Sin darme tiempo a tendérselo, me lo saca de la boca. Luego, se sienta frente a mí y fuma con delectación.

– Y tú, ¿quién eres? -le pregunto.

– Yo soy un desdichado. Cada vez que tienen que darme algo que me pertenece, me estafan.

– ¿Por qué?

– Porque así son las cosas. Así que mato la mayor cantidad posible de guardianes. Esta noche, he colgado a dos. Sobre todo, no se lo digas a nadie.

– ¿Por qué los has colgado?

– Me han robado la casa de mi madre. Figúrate que mi madre me ha enviado su casa, y ellos, como la han encontrado bonita, se la han quedado y viven dentro. ¿Acaso no he hecho bien en colgarles?

– Tienes razón. Así no se aprovecharán de la casa de tu madre.

– El guardián gordo que ves allí, detrás de la reja, ¿lo ves?, también vive en la casa. A ése, también me lo cargaré, ya verás.

Se levanta y se va.

¡Uf! No es divertido estar obligado a vivir entre locos, sino peligroso. Por la noche, gritan en todas partes, y cuando hay luna llena, están más excitados que nunca. ¿Cómo puede influir la luna en la agitación de los dementes? No puedo explicarlo, pero he comprobado muchas veces que influye.

Los guardianes redactan informes sobre los locos que están en observación. Conmigo, hacen experimentos. Por ejemplo, olvidan voluntariamente sacarme al patio. Esperan a ver si lo reclamo. O bien no me dan una comida. Tengo un bastón con un bramante y hago ver que pesco. El jefe de vigilantes dice:

– ¿Pican, Papillon?

– No pueden picar. Imagínate que, cuando pesco, hay un pececito que me sigue a todas partes, y cuando un pez grande va a picar, el pequeño le advierte: “No seas estúpido y no piques; pesca Papillon.” Por eso nunca atrapo nada.
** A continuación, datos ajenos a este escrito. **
-- ==== Sys2Proof/Laws/Decode.lean ====
section
/-!
SUPPORT. The fields of a word as numbers, a word built from fields as a number, and the fields of a built word.
-/

namespace Sys2Proof

/-- Concatenation as a number. -/
theorem toNat_append_add {m n : Nat} (a : BitVec m) (b : BitVec n) : (a ++ b).toNat = a.toNat * 2 ^ n + b.toNat := by
  rw [BitVec.toNat_append, ← Nat.shiftLeft_add_eq_or_of_lt b.isLt, Nat.shiftLeft_eq]

theorem toNat_bigEndian (hi lo : Byte) : (bigEndian hi lo).toNat = hi.toNat * 256 + lo.toNat :=
  toNat_append_add hi lo

theorem toNat_wordOf (op x y n : Nibble) :
    (wordOf op x y n).toNat = op.toNat * 4096 + x.toNat * 256 + y.toNat * 16 + n.toNat := by
  refine (toNat_append_add (op ++ x ++ y) n).trans ?_
  rw [toNat_append_add (op ++ x) y, toNat_append_add op x]
  omega

theorem toNat_wordXkk (op x : Nibble) (kk : Byte) :
    (wordXkk op x kk).toNat = op.toNat * 4096 + x.toNat * 256 + kk.toNat := by
  refine (toNat_append_add (op ++ x) kk).trans ?_
  rw [toNat_append_add op x]
  omega

theorem toNat_wordNnn (op : Nibble) (nnn : Addr) : (wordNnn op nnn).toNat = op.toNat * 4096 + nnn.toNat :=
  toNat_append_add op nnn

theorem toNat_fieldOp (w : Word) : (fieldOp w).toNat = w.toNat / 4096 := by
  rw [fieldOp, BitVec.extractLsb'_toNat, Nat.shiftRight_eq_div_pow]
  omega

theorem toNat_fieldX (w : Word) : (fieldX w).toNat = w.toNat / 256 % 16 := by
  rw [fieldX, BitVec.extractLsb'_toNat, Nat.shiftRight_eq_div_pow]

theorem toNat_fieldY (w : Word) : (fieldY w).toNat = w.toNat / 16 % 16 := by
  rw [fieldY, BitVec.extractLsb'_toNat, Nat.shiftRight_eq_div_pow]

theorem toNat_fieldN (w : Word) : (fieldN w).toNat = w.toNat % 16 := by
  rw [fieldN, BitVec.extractLsb'_toNat, Nat.shiftRight_eq_div_pow]
  omega

theorem toNat_fieldKk (w : Word) : (fieldKk w).toNat = w.toNat % 256 := by
  rw [fieldKk, BitVec.extractLsb'_toNat, Nat.shiftRight_eq_div_pow]
  omega

theorem toNat_fieldNnn (w : Word) : (fieldNnn w).toNat = w.toNat % 4096 := by
  rw [fieldNnn, BitVec.extractLsb'_toNat, Nat.shiftRight_eq_div_pow]
  omega

/-- A word is its four nibbles. -/
theorem wordOf_fields (w : Word) : wordOf (fieldOp w) (fieldX w) (fieldY w) (fieldN w) = w := by
  apply BitVec.eq_of_toNat_eq
  rw [toNat_wordOf, toNat_fieldOp, toNat_fieldX, toNat_fieldY, toNat_fieldN]
  omega

/-- A word is its op, x and low byte. -/
theorem wordXkk_fields (w : Word) : wordXkk (fieldOp w) (fieldX w) (fieldKk w) = w := by
  apply BitVec.eq_of_toNat_eq
  rw [toNat_wordXkk, toNat_fieldOp, toNat_fieldX, toNat_fieldKk]
  omega

/-- A word is its op and address. -/
theorem wordNnn_fields (w : Word) : wordNnn (fieldOp w) (fieldNnn w) = w := by
  apply BitVec.eq_of_toNat_eq
  rw [toNat_wordNnn, toNat_fieldOp, toNat_fieldNnn]
  omega

@[simp] theorem fieldOp_wordOf (op x y n : Nibble) : fieldOp (wordOf op x y n) = op := by
  apply BitVec.eq_of_toNat_eq
  rw [toNat_fieldOp, toNat_wordOf]
  omega

@[simp] theorem fieldX_wordOf (op x y n : Nibble) : fieldX (wordOf op x y n) = x := by
  apply BitVec.eq_of_toNat_eq
  rw [toNat_fieldX, toNat_wordOf]
  omega

@[simp] theorem fieldY_wordOf (op x y n : Nibble) : fieldY (wordOf op x y n) = y := by
  apply BitVec.eq_of_toNat_eq
  rw [toNat_fieldY, toNat_wordOf]
  omega

@[simp] theorem fieldN_wordOf (op x y n : Nibble) : fieldN (wordOf op x y n) = n := by
  apply BitVec.eq_of_toNat_eq
  rw [toNat_fieldN, toNat_wordOf]
  omega

@[simp] theorem fieldOp_wordXkk (op x : Nibble) (kk : Byte) : fieldOp (wordXkk op x kk) = op := by
  apply BitVec.eq_of_toNat_eq
  rw [toNat_fieldOp, toNat_wordXkk]
  omega

@[simp] theorem fieldX_wordXkk (op x : Nibble) (kk : Byte) : fieldX (wordXkk op x kk) = x := by
  apply BitVec.eq_of_toNat_eq
  rw [toNat_fieldX, toNat_wordXkk]
  omega

@[simp] theorem fieldKk_wordXkk (op x : Nibble) (kk : Byte) : fieldKk (wordXkk op x kk) = kk := by
  apply BitVec.eq_of_toNat_eq
  rw [toNat_fieldKk, toNat_wordXkk]
  omega

@[simp] theorem fieldOp_wordNnn (op : Nibble) (nnn : Addr) : fieldOp (wordNnn op nnn) = op := by
  apply BitVec.eq_of_toNat_eq
  rw [toNat_fieldOp, toNat_wordNnn]
  omega

@[simp] theorem fieldNnn_wordNnn (op : Nibble) (nnn : Addr) : fieldNnn (wordNnn op nnn) = nnn := by
  apply BitVec.eq_of_toNat_eq
  rw [toNat_fieldNnn, toNat_wordNnn]
  omega

/-- The two bytes of a word, put together again. -/
@[simp] theorem bigEndian_bytes (w : Word) : bigEndian (w.extractLsb' 8 8) (w.extractLsb' 0 8) = w := by
  apply BitVec.eq_of_toNat_eq
  rw [toNat_bigEndian]
  simp only [BitVec.extractLsb'_toNat, Nat.shiftRight_eq_div_pow]
  omega

end Sys2Proof
end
Sin embargo, continúo pescando. Tal vez, un día, haya uno que no lo crea.

Oigo que el guardián le dice al enfermero:

– ¡Ese ya tiene lo suyo!

Cuando me siento en la mesa común del refectorio, nunca puedo comerme un plato de lentejas. Hay un gigante de un metro noventa por lo menos, de brazos, piernas y torso velludos como un mono. Me ha elegido como chivo expiatorio. Para empezar, se sienta siempre a mi lado. Las lentejas se sirven muy calientes, con lo que, para comerlas, es preciso aguardar a que se enfríen. Con mi cuchara de palo, tomo un poco y, soplando encima, llego a comer algunas cucharadas. Ivanhoe -pues cree ser Ivanhoe toma su plato, lo agarra por los bordes y se lo traga todo de un tirón. Luego, toma el mío y hace lo mismo. Una vez se lo ha zampado, lo pone delante de mí ruidosamente y me mira con sus ojos enormes inyectados en sangre, como si quisiera decir: “¿Has visto cómo me como las lentejas? “ Empiezo a estar harto de Ivanhoe' y como aún no estoy clasificado como loco, he decidido dar un golpe de teatro a sus costillas. Otra vez hay lentejas. Ivanhoe no me mira. Se ha sentado a mi lado. Su rostro aparece radiante y saborea por adelantado el gozo de soplarse sus lentejas y las mías. Coloco ante mí una gran jarra de tierra cocida llena de agua, muy pesada. Apenas el gigante levanta mi plato y comienza a dejar fluir las lentejas en su garganta, me pongo en pie, y con todas mis fuerzas, le rompo la jarra de agua en la cabeza. El gigante se derrumba con un grito de bestia. De forma igualmente repentina, todos los locos empiezan a lanzarse los unos contra los otros, armados con los platos. Se desencadena un zipizape espantoso. Además, la pelea colectiva está orquestada por los gritos de todo el mundo.

Agarrado en vilo, me encuentro de nuevo en mi celda, donde cuatro robustos enfermeros me han llevado a toda velocidad y sin miramientos. Grito como un desesperado que Ivanhoe me ha robado la cartera con mi tarjeta de identidad. ¡Esta vez, lo consigo! El médico se ha decidido a declararme irresponsable de mis actos. Todos los guardianes están de acuerdo en reconocer que soy un loco apacible, pero que, en algunos momentos, puedo ser peligroso. Ivanhoe lleva un hermoso vendaje en la cabeza. Se la he abierto, al parecer, en más de ocho centímetros. Por suerte, no se pasea a las mismas horas que yo.